Here I am, embarking on a new chapter as a single mother. I moved across the country alone with my children. Although I am still very worried about parenting the boys alone, we are fine. It's hard, but life is moving on. I wrote this to remind you that not every single motherhood journey is by choice. Before you judge, take a moment to empathize. Ask yourself if you truly understand the life of another in this complicated world we live in. The prison is full of people who think they can make their own laws, but nobody escapes the law of nature. We reap what we sow!

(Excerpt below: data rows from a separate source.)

-- ==== Sys2Proof/Machine/Packets.lean ====
section
/-! DEFINITION. Command packets at the packet front end: the decode checks in R54's order, roles and rights, BUSY, the queue they enter, what a slow-path
command does when it takes hold, and the meaning of each packet row (R53–R57, R369). -/

namespace Sys2Proof.Machine

/-! ## Level checks (R54 checks 2 and 3, R62) -/

def levelBad (op : Nat) (q : Pkt) (s : State) : Option Final :=
  let agreed := (s.agreed q).getD 0x10
  firstBad
    [((s.agreed q).isNone && op != 0x0001 && op != 0x0000, badLevel q 1 s), (q.archLevel != (if op = 0x0001 then 0x10 else agreed), badLevel q 2 s),
     (q.flags / 8 != 0 || q.growth != 0, badLevel q 3 s), (!opcodes.contains op, badLevel q 4 s)]

/-! ## Parameters (check 5) -/

/-- Parameter checks that do not ask which channel the packet names. -/
def checkParams (op : Nat) (q : Pkt) (s : State) : Option Final :=
  match op / 0x1000 with
  | 0x0 => checkSession op q s
  | 0x1 => match op with
    | 0x1001 => checkCreate q s
    | 0x1003 => addrCheck q 8 64 64 false s
    | 0x1004 => checkRebind q
    | _ => none
  | 0x3 => if op = 0x3001 then checkDefine q else none
  | 0x4 => if op = 0x4001 then checkTable q else none
  | 0x6 => match op with
    | 0x6001 => checkAlloc q s
    | 0x6005 => checkRegister q s
    | 0x6006 => checkRelease q
    | 0x6008 => checkListMerge q s
    | _ => none
  | 0x7 => checkFabric op q s
  | 0x8 => checkSetGet op q s
  | 0x9 => checkTelemetry op q s
  | 0xA => checkSecurity op q s
  | 0xB => checkFirmware op q s
  | 0xC => checkAbort q
  | _ => none

/-- Does the packet's HANDLE serve the opcode (R65, R66, R40)? -/
def handleBad (op : Nat) (q : Pkt) (s : State) : Option Final :=
  match chanTypes op q.params with
  | none => none
  | some types => match s.handleChan q.handle with
    | none => some badHandle
    | some ch =>
      let any := decide (1 ≤ s.role q.access) && [0x1, 0x8, 0x9].contains (op / 0x1000)
      if types.contains ch.type && (ch.port == q.access || any) then none else some badHandle

/-- Reply stream that a packet's command stream names (R36). -/
def State.replyOf (s : State) (q : Pkt) : Nat := ((s.port q.access).cmds.getD q.stream {}).reply

/-- Does the channel answer in another reply stream than the one its packet's command stream names (R68)? The management port has none. -/
def replyBad (op : Nat) (q : Pkt) (s : State) : Option Final :=
  if q.access = 8 ∨ (chanTypes op q.params).isNone = true then none
  else match s.handleChan q.handle with
    | some ch => if s.replyOf q = ch.reply then none else some badHandle
    | none => none

/-- Is a failing status one of check 8 rather than of check 5? -/
def isQuota (f : Final) : Bool := f.status == status 2 2

/-- The check of R20 at decode: a command whose channel serves it needs more ticks than D + 1, or more than an empty tick. -/
def cannotFit (op : Nat) (q : Pkt) (s : State) : Option Final :=
  let c : Cmd := { id := s.freshId, op := op, q := q, epoch := 0, rstream := 0, reserved := false, state := .waiting, decoded := s.tick }
  if (handleBad op q s).isNone && neverFits c s then some (badParam0 4) else none

/-- Check 5 of R54: DEADLINE, length, parameters, HANDLE 0 where no channel is named. -/
def paramsBad (op : Nat) (q : Pkt) (s : State) : Option Final :=
  firstBad
    [(decide (255 < q.deadline), { status := status 2 1, detail := 1 }), ((fixedLen op q.params).any fun n => n != q.params.length, badLen),
     ((chanTypes op q.params).isNone && q.handle != 0, { status := status 2 1, detail := 0x2000 })]
  <|> checkParams op q s
  <|> (if (handleBad op q s).isNone then (checkOnChannel op q s).filter fun f => !isQuota f else none)
  <|> cannotFit op q s

/-! ## Roles and rights (check 6, R38–R43, R369, R377) -/

/-- Classes the management port takes (R369). -/
def mgmtClasses : List Nat := [0x0, 0x7, 0x8, 0x9, 0xA, 0xB, 0xC, 0xE]
/-- Opcodes of a module in SAFE (R359, R377), NEGOTIATE with them (DEDUCED, log entry 20). -/
def safeOps (op : Nat) : Bool := [0x0001, 0x0002, 0xB001, 0xB002, 0xB003, 0x9001].contains op || op / 0x1000 == 0xE

/-- Does the role suffice (R40, R389, R390)? Whose channel a HANDLE names is check 7's (R34, R66). -/
def roleAllows (op : Nat) (q : Pkt) (s : State) : Bool :=
  let role := s.role q.access
  let inst := decide (1 ≤ role)
  match op / 0x1000 with
  | 0x5 => inst || bit (s.rights q.access) 1
  | 0x6 => op != 0x6005 || fld q.params 0 1 != 1 || bit (s.rights q.access) 2
  | 0x7 => op == 0x7001 || inst
  | 0x8 => op == 0x8002 || inst || chanSetting (fld q.params 0 2)
  | 0x9 => inst || (op == 0x9001 && decide (fld q.params 0 1 ≤ 1)) || (op == 0x9002 && decide (fld q.params 0 1 ≤ 2))
  | 0xA => op != 0xA004 || inst
  | 0xB => op == 0xB003 || inst
  | 0xC => fld q.params 0 1 == q.access || inst
  | 0xE => q.access == 8 && role == 2
  | _ => true

def roleBad (op : Nat) (q : Pkt) (s : State) : Option Final :=
  if s.mgmt.moduleState == .safe then
    (if safeOps op && (op / 0x1000 != 0xE || s.role 8 == 2) then none else some (badRole 0))
  else if q.access = 8 ∧ !mgmtClasses.contains (op / 0x1000) then some (badRole 0)
  else if !bit (s.rights q.access) 0 || !roleAllows op q s then some (badRole 0)
  else if op = 0xA001 then roleRefused q s else none

/-! ## Handle and quota (checks 7 and 8) -/

/-- Port limits that a packet would break by itself (R46): a search's width, a new channel, a new object, index or table. What the device lacks, and a
kernel's bundles, are checked where the command takes hold. -/
def quotaBad (op : Nat) (q : Pkt) (s : State) : Option Final :=
  match op with
  | 0x1001 => if s.quotaAllows q.access 4 1 then none else some (badQuota 5 false)
  | 0x6001 =>
    let ps := q.params
    let o : Obj := { num := s.objNumber 0, owner := q.access, pages := ceilDiv (fld ps 0 8) pageBytes, base := 0, tier := fld ps 8 1 % 4 }
    if fld ps 9 1 % 4 = 0 then (quotaBreak q.access (o.charges s.self) s).map fun t => badQuota (t + 1) false else none
  | 0x3001 =>
    (quotaBreak q.access (((defineHere q s).filterMap id ++ (defineRoute q s).toList ++ [defineWhole q s]).flatMap fun o => o.charges s.self) s).map
      fun t => badQuota (t + 1) false
  | 0x4001 =>
    (quotaBreak q.access (((tableHere q s).filterMap id ++ [tableWhole q s]).flatMap fun o => o.charges s.self) s).map fun t => badQuota (t + 1) false
  | _ => (checkOnChannel op q s).filter isQuota

/-! ## BUSY (checks 9 and 10) -/

/-- Retry-after of BUSY/PENDING_FULL from the port's departures of the last 64 ticks (R20). -/
def State.pendingRetry (s : State) (p : Nat) : Nat :=
  let sum := ((s.port p).departures.take 64).foldl (· + ·) 0
  if sum = 0 then s.setting 0x0105 else max 1 (min 65535 (ceilDiv 64 sum))

/-- Retry-after of BUSY/CONTROL_BAR: the queue's depth, or for a port at its share the port's own count, times the mean service time, in periods
(R56). That time, in ns, is open (DESIGN CHOICE, log entry 4). -/
def State.barRetry (s : State) (p : Nat) : Nat :=
  let mine := (s.cbQueue.filter fun c => c.q.access == p).length
  max 1 (min 65535 (ceilDiv ((if 128 ≤ mine then mine else s.cbQueue.length) * Config.freeNat s.free) (1000 * s.period)))

/-- BUSY, if any (R20, R55, R56, R369). -/
def busy (op : Nat) (q : Pkt) (s : State) : Option Final :=
  let limit := if q.access = 8 then 16 else 1024
  if op ≠ 0xC001 ∧ limit ≤ s.pendingCount q.access then some { status := status 3 2, detail := s.pendingRetry q.access }
  else if op ≠ 0xC001 ∧ q.access ≠ 8 ∧ fastPath op = false ∧ (512 ≤ s.cbQueue.length ∨ 128 ≤ (s.cbQueue.filter fun c => c.q.access == q.access).length)
    then some { status := status 3 3, detail := s.barRetry q.access }
  else none

/-! ## The decode checks in order (R54) -/

/-- Index whose vectors an INGEST or SEARCH packet carries, for the reserved bytes behind them (R102). -/
def State.dimsOf (s : State) (q : Pkt) : Nat := (((s.handleChan q.handle).bind fun c => s.index c.primary).map Index.dims).getD 0

/-- Data bytes of a row that an update of the table carries; 0 where DFMT is none of the formats (R258). -/
def State.rowOf (s : State) (op : Nat) (q : Pkt) : Nat :=
  let u := updPkt op q.params
  if 2 < u.dfmt then 0 else (((s.handleChan q.handle).bind fun c => s.table c.primary).map u.dataBytes).getD 0

def decodeBad (op : Nat) (q : Pkt) (s : State) : Option Final :=
  levelBad op q s <|> rsvCheck op q (s.dimsOf q) (s.rowOf op q) <|> paramsBad op q s <|> roleBad op q s <|> handleBad op q s <|> replyBad op q s <|> quotaBad op q s

/-- A refusal that the journal records: of ROLE_ASSUME, SET, firmware and maker opcodes (R47). -/
def auditRefusal (op : Nat) (q : Pkt) (f : Final) (s : State) : State :=
  if f.status / 0x1000 ≠ 2 then s
  else match op with
    | 0x8001 => auditSet q (s.settingOf q) true s
    | 0xA001 => if f.status = status 2 3 then auditFor 1 1 q (afield (fld q.params 1 1) ++ afield (fld q.params 2 1) ++ afield 0) s else s
    | 0xB001 | 0xB002 => if f.status = status 2 3 then s else auditFw q (fld q.params (if op = 0xB001 then 1 else 0) 1 % 2) 1 s
    | _ => if op / 0x1000 = 0xE then auditFor 10 1 q (afield op ++ slice (sha384 q.params) 0 48 ++ afield 1) s else s

/-- Answer a packet that is not admitted; its record comes even under NO_REPLY_ON_OK (R54). -/
def refusePkt (op : Nat) (q : Pkt) (reserved : Bool) (f : Final) (s : State) : State :=
  let s := if f.status = status 3 3 then { (s.setMgmt fun m => { m with cbBusy := satAdd m.cbBusy 1 }) with free := s.free + 1 } else s
  reply q (s.port q.access).epoch (s.replyOf q) reserved f (track op q (s.port q.access).epoch (auditRefusal op q f s))

/-! ## Taking hold (R56, R61) -/

/-- What each slow-path opcode does at the boundary at which it takes hold. -/
def holdOp (c : Cmd) (s : State) : State :=
  match c.op with
  | 0x0001 => holdNegotiate c s | 0x0002 => holdIdentify c s | 0x0003 => holdNopEcho c s | 0x0004 => holdGetTick c s | 0x0005 => holdRedeliver c s
  | 0x1001 => holdChannelCreate c s | 0x1002 => holdChannelDestroy c s | 0x1003 => holdChannelStatus c s | 0x1004 => holdChannelRebind c s
  | 0x3001 => holdIndexDefine c s | 0x3002 => holdInsert c s | 0x3003 => holdDelete c s | 0x3004 => holdMerge c s | 0x3005 => holdBulkLoad c s
  | 0x3006 => holdIndexStat c s | 0x4001 => holdTableDefine c s | 0x5001 => holdKernelLoad c s | 0x5003 => holdKernelUnload c s
  | 0x6001 => holdObjAlloc c s | 0x6002 => holdObjFree c s | 0x6003 => holdObjPlace c s | 0x6004 => holdPrefetch c s
  | 0x6005 => holdRegionRegister c s | 0x6006 => holdRegionRelease c s | 0x6007 => holdObjCopy c s
  | 0x7001 => holdFabricStatus c s | 0x7002 => holdFabricJoin c s | 0x7003 => holdFabricLeave c s | 0x7004 => holdLinkControl c s
  | 0x8001 => holdSet c s | 0x8002 => holdGet c s | 0x9001 => holdLogRead c s | 0x9002 => holdCountersRead c s | 0x9003 => holdAlarmAck c s
  | 0xA001 => holdRoleAssume c s | 0xA002 => holdRoleDrop c s | 0xA003 => holdAttest c s | 0xA004 => holdAuditRead c s
  | 0xB001 => holdFwStage c s | 0xB002 => holdFwActivate c s | 0xB003 => holdFwStatus c s | 0xC001 => holdAbort c s
  | 0xE001 => holdTestMode c s | 0xE002 => holdFuseProgram c s | 0xE003 => holdIdentityProvision c s | 0xE004 => holdIdentityRotate c s
  | 0xE005 => holdDecommission c s
  | _ => s

/-- A command that has taken hold is pending no longer (R20); an INSERT that cannot take hold yet stays pending (R145), and an ABORT never was (R64). -/
def departed (c : Cmd) (t : State) : State :=
  if c.op = 0xC001 ∨ ((t.cmd c.id).any fun d => d.state == .ready) = true then t else countDeparture c.q.access t

/-- A command that has reached its boundary takes hold, unless FENCE keeps it back: checks that depend on the state are made again, and it acts
(R56, R57, R61). -/
def takeHold (s : State) (id : Nat) : State :=
  match s.cmd id with
  | none => s
  | some c =>
    if c.state != .ready || s.fenced c then s
    else match handleBad c.op c.q s <|> paramsBad c.op c.q s with
      | some f => finish c f (auditRefusal c.op c.q f (unreserve c s))
      | none =>
        if needsCapacity c.op then s.setCmd id fun d => { d with state := .waiting }
        else
          let ch := s.handleChan c.q.handle
          -- a REBIND and a DESTROY themselves keep nothing in use (R72)
          let uses := if c.op = 0x1002 ∨ c.op = 0x1004 then [] else (ch.map Channel.primary).toList
          let c := { c with state := CmdState.running, admitTick := s.tick, deadline := s.dOf c, strict := s.strictOf c
                            binding := (ch.map Channel.binding).getD 0, uses := uses }
          departed c (holdOp c (s.setCmd id fun _ => c))

/-! ## A packet arrives (R53–R55, R369) -/

/-- The next SEQ of the packet's stream or endpoint (R50, R369). -/
def noteSeq (q : Pkt) (s : State) : State :=
  let next := (q.seq + 1) % 2 ^ 32
  if q.access = 8 then s.setMgmt fun m =>
    if m.endpoints.any fun e => e.eid == q.stream then { m with endpoints := modifyIf m.endpoints (fun e => e.eid == q.stream) fun e => { e with nextSeq := next } }
    else { m with endpoints := m.endpoints ++ [{ eid := q.stream, nextSeq := next }] }
  else s.setPort q.access fun x => { x with cmds := modifyAt x.cmds q.stream fun c => { c with nextSeq := next } }

/-- Reserve a record for a packet, if there is one (R52). -/
def reserveRecord (q : Pkt) (s : State) : State × Bool :=
  let t := s.replyOf q
  if q.access = 8 ∨ s.recordFree q.access t = false then (s, false)
  else (s.setPort q.access fun x => { x with replies := modifyAt x.replies t fun r => { r with reserved := r.reserved + 1 } }, true)

/-- A decoded packet becomes a command of the device. -/
def newCmd (op : Nat) (q : Pkt) (reserved : Bool) (st : CmdState) (s : State) : State :=
  let c : Cmd := { id := s.freshId, op := op, q := q, epoch := (s.port q.access).epoch, rstream := s.replyOf q, reserved := reserved, state := st, decoded := s.tick }
  let t := { s with cmds := s.cmds ++ [c], nextId := s.freshId + 1 }
  if st == .queued then t.takeNext else t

Despite the challenges, I have hopes and dreams for the future. I am continuing with their father, and I plan for them because I want to see my boys grow into strong, independent men. So when people ask why I never take pictures with their father, I can't. He is not here. He is in jail, and he will be for 15 years. His absence is deeply felt, not just by me but by our children. The boys miss their father, and it's heartbreaking to see them go through this. They ask about him, they draw pictures of him, and they talk about the things they used to do together. It's a constant reminder of his absence, and it's a pain that I can't take away from them. But we're doing our best to support each other and navigate this challenging journey. We are resilient, and we hold onto hope for a brighter future.